> [Exercise instructions] Find the line containing "c = crc16 ((List.range" in the records below. Copy exactly that line and each one after it, ending at the line containing "i = .accStart) →", and nothing more.

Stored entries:

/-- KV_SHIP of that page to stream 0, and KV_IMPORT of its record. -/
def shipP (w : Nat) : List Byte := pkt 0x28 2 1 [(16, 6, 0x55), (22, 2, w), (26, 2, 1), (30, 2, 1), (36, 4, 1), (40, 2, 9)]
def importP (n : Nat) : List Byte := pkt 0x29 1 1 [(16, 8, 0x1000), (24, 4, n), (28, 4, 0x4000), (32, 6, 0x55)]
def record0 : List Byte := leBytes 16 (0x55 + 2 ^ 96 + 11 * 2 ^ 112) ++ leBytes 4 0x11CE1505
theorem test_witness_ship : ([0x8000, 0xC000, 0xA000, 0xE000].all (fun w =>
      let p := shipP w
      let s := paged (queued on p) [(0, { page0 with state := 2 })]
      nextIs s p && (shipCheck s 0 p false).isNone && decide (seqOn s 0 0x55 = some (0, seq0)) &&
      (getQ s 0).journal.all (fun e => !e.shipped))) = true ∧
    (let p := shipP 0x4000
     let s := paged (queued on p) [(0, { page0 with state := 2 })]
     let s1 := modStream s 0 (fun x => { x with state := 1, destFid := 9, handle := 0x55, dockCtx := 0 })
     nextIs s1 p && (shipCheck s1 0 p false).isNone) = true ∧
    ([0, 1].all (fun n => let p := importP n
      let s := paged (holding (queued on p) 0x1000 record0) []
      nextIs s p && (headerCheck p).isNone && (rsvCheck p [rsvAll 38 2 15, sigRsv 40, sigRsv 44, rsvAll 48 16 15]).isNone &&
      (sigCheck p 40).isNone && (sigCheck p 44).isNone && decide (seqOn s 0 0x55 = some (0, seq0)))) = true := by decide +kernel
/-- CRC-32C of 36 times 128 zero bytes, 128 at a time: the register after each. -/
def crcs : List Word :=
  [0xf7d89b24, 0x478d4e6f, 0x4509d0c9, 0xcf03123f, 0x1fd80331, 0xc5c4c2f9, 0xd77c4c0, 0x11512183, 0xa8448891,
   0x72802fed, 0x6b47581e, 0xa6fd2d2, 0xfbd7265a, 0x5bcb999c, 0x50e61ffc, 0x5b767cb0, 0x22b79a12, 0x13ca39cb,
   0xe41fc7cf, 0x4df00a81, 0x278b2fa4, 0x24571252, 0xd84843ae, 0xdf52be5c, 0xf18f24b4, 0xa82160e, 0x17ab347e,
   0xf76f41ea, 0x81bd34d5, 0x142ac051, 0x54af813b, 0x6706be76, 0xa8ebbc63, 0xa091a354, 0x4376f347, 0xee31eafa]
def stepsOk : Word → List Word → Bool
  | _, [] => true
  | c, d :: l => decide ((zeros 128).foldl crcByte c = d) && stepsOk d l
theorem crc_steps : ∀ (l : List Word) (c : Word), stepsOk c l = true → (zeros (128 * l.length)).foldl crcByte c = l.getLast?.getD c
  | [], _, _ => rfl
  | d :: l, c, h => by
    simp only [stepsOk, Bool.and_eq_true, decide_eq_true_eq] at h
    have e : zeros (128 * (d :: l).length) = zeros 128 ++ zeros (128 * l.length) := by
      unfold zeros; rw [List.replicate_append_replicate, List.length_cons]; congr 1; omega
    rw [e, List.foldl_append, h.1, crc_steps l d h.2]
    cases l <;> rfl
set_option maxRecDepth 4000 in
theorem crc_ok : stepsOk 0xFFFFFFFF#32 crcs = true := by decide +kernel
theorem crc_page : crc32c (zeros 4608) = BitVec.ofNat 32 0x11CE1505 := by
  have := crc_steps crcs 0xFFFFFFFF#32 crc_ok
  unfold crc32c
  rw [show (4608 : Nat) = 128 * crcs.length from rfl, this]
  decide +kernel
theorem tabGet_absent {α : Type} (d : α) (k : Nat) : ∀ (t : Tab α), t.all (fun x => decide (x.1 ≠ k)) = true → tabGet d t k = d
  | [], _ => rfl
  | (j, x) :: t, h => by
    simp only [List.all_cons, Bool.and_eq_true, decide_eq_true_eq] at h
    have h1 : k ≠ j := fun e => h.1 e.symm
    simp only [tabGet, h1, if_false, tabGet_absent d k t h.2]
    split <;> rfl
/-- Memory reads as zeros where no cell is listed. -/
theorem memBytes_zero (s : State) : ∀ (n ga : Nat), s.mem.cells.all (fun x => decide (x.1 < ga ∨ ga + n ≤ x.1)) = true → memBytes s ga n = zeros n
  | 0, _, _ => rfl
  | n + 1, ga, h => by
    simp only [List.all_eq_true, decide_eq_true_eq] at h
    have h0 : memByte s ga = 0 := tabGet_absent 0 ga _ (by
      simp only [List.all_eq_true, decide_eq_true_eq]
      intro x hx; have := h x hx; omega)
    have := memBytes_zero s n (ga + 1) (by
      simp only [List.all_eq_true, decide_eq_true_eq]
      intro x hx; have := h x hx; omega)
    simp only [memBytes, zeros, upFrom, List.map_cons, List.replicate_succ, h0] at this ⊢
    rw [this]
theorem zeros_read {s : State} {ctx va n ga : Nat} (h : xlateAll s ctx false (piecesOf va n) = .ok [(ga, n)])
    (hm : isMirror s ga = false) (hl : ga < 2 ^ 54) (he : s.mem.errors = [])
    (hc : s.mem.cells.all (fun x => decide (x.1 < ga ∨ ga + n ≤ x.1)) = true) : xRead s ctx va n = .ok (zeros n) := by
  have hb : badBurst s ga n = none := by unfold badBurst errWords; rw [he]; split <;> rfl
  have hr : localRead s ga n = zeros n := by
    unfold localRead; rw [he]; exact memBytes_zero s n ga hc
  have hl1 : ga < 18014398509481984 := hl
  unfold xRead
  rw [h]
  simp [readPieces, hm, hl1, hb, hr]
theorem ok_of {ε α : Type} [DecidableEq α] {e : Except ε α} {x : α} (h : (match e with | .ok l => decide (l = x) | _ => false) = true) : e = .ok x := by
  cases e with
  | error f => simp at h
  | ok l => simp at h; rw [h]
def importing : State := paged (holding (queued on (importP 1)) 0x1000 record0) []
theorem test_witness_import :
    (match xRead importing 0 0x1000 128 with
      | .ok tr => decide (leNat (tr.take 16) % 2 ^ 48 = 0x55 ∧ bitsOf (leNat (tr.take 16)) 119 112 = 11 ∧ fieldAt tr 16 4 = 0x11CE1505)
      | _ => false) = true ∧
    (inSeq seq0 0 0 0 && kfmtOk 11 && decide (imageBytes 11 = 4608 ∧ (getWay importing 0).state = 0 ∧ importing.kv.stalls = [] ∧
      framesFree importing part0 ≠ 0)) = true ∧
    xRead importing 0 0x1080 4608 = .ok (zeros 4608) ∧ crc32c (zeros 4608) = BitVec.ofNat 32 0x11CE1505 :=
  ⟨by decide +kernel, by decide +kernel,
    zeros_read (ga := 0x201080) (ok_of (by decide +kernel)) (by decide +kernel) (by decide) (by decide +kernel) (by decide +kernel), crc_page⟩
---
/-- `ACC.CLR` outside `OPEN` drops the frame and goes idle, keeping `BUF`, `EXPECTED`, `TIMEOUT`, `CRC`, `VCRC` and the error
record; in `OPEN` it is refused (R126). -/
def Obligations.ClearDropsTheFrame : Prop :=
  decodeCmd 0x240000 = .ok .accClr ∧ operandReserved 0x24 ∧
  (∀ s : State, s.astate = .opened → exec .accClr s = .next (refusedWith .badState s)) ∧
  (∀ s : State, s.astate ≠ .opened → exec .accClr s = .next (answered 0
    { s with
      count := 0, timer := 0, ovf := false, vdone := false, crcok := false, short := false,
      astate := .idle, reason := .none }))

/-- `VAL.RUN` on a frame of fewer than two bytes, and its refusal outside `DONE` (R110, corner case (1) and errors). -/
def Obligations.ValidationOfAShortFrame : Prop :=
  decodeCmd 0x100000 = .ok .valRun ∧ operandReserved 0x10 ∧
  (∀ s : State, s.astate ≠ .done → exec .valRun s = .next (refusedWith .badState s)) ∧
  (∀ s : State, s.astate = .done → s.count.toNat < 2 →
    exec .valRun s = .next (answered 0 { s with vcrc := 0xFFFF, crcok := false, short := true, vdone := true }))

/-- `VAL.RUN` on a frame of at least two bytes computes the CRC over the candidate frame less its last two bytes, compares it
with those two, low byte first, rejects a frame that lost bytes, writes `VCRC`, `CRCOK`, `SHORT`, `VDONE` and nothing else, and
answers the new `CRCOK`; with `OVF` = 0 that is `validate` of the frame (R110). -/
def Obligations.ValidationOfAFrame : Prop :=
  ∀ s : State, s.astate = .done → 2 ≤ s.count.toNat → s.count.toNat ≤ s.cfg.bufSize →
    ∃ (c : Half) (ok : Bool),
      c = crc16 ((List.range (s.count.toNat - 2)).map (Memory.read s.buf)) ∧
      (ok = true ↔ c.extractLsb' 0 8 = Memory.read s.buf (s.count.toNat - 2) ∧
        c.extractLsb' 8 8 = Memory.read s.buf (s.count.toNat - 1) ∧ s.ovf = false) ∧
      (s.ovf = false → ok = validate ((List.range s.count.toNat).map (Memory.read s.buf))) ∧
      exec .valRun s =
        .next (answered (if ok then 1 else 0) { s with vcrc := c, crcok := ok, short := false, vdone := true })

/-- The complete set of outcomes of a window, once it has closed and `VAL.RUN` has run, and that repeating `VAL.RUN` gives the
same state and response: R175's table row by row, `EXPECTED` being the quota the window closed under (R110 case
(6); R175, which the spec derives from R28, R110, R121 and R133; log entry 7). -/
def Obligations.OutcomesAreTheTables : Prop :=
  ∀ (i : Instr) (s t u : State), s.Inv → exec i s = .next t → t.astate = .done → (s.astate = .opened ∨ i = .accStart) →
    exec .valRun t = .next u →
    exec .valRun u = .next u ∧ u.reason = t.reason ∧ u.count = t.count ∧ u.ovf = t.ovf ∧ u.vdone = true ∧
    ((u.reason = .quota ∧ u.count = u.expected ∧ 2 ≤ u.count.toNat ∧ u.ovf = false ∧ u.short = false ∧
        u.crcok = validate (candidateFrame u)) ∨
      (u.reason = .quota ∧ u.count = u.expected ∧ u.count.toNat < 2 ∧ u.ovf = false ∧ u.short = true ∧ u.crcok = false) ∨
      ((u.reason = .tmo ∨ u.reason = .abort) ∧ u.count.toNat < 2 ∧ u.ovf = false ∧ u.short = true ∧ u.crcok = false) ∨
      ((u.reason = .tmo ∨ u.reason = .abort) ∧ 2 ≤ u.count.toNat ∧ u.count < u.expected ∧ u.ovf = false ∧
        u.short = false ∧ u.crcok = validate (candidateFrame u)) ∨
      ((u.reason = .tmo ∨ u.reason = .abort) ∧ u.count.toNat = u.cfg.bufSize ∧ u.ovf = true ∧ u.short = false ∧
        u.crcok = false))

> [Exercise answer]
      c = crc16 ((List.range (s.count.toNat - 2)).map (Memory.read s.buf)) ∧
      (ok = true ↔ c.extractLsb' 0 8 = Memory.read s.buf (s.count.toNat - 2) ∧
        c.extractLsb' 8 8 = Memory.read s.buf (s.count.toNat - 1) ∧ s.ovf = false) ∧
      (s.ovf = false → ok = validate ((List.range s.count.toNat).map (Memory.read s.buf))) ∧
      exec .valRun s =
        .next (answered (if ok then 1 else 0) { s with vcrc := c, crcok := ok, short := false, vdone := true })

/-- The complete set of outcomes of a window, once it has closed and `VAL.RUN` has run, and that repeating `VAL.RUN` gives the
same state and response: R175's table row by row, `EXPECTED` being the quota the window closed under (R110 case
(6); R175, which the spec derives from R28, R110, R121 and R133; log entry 7). -/
def Obligations.OutcomesAreTheTables : Prop :=
  ∀ (i : Instr) (s t u : State), s.Inv → exec i s = .next t → t.astate = .done → (s.astate = .opened ∨ i = .accStart) →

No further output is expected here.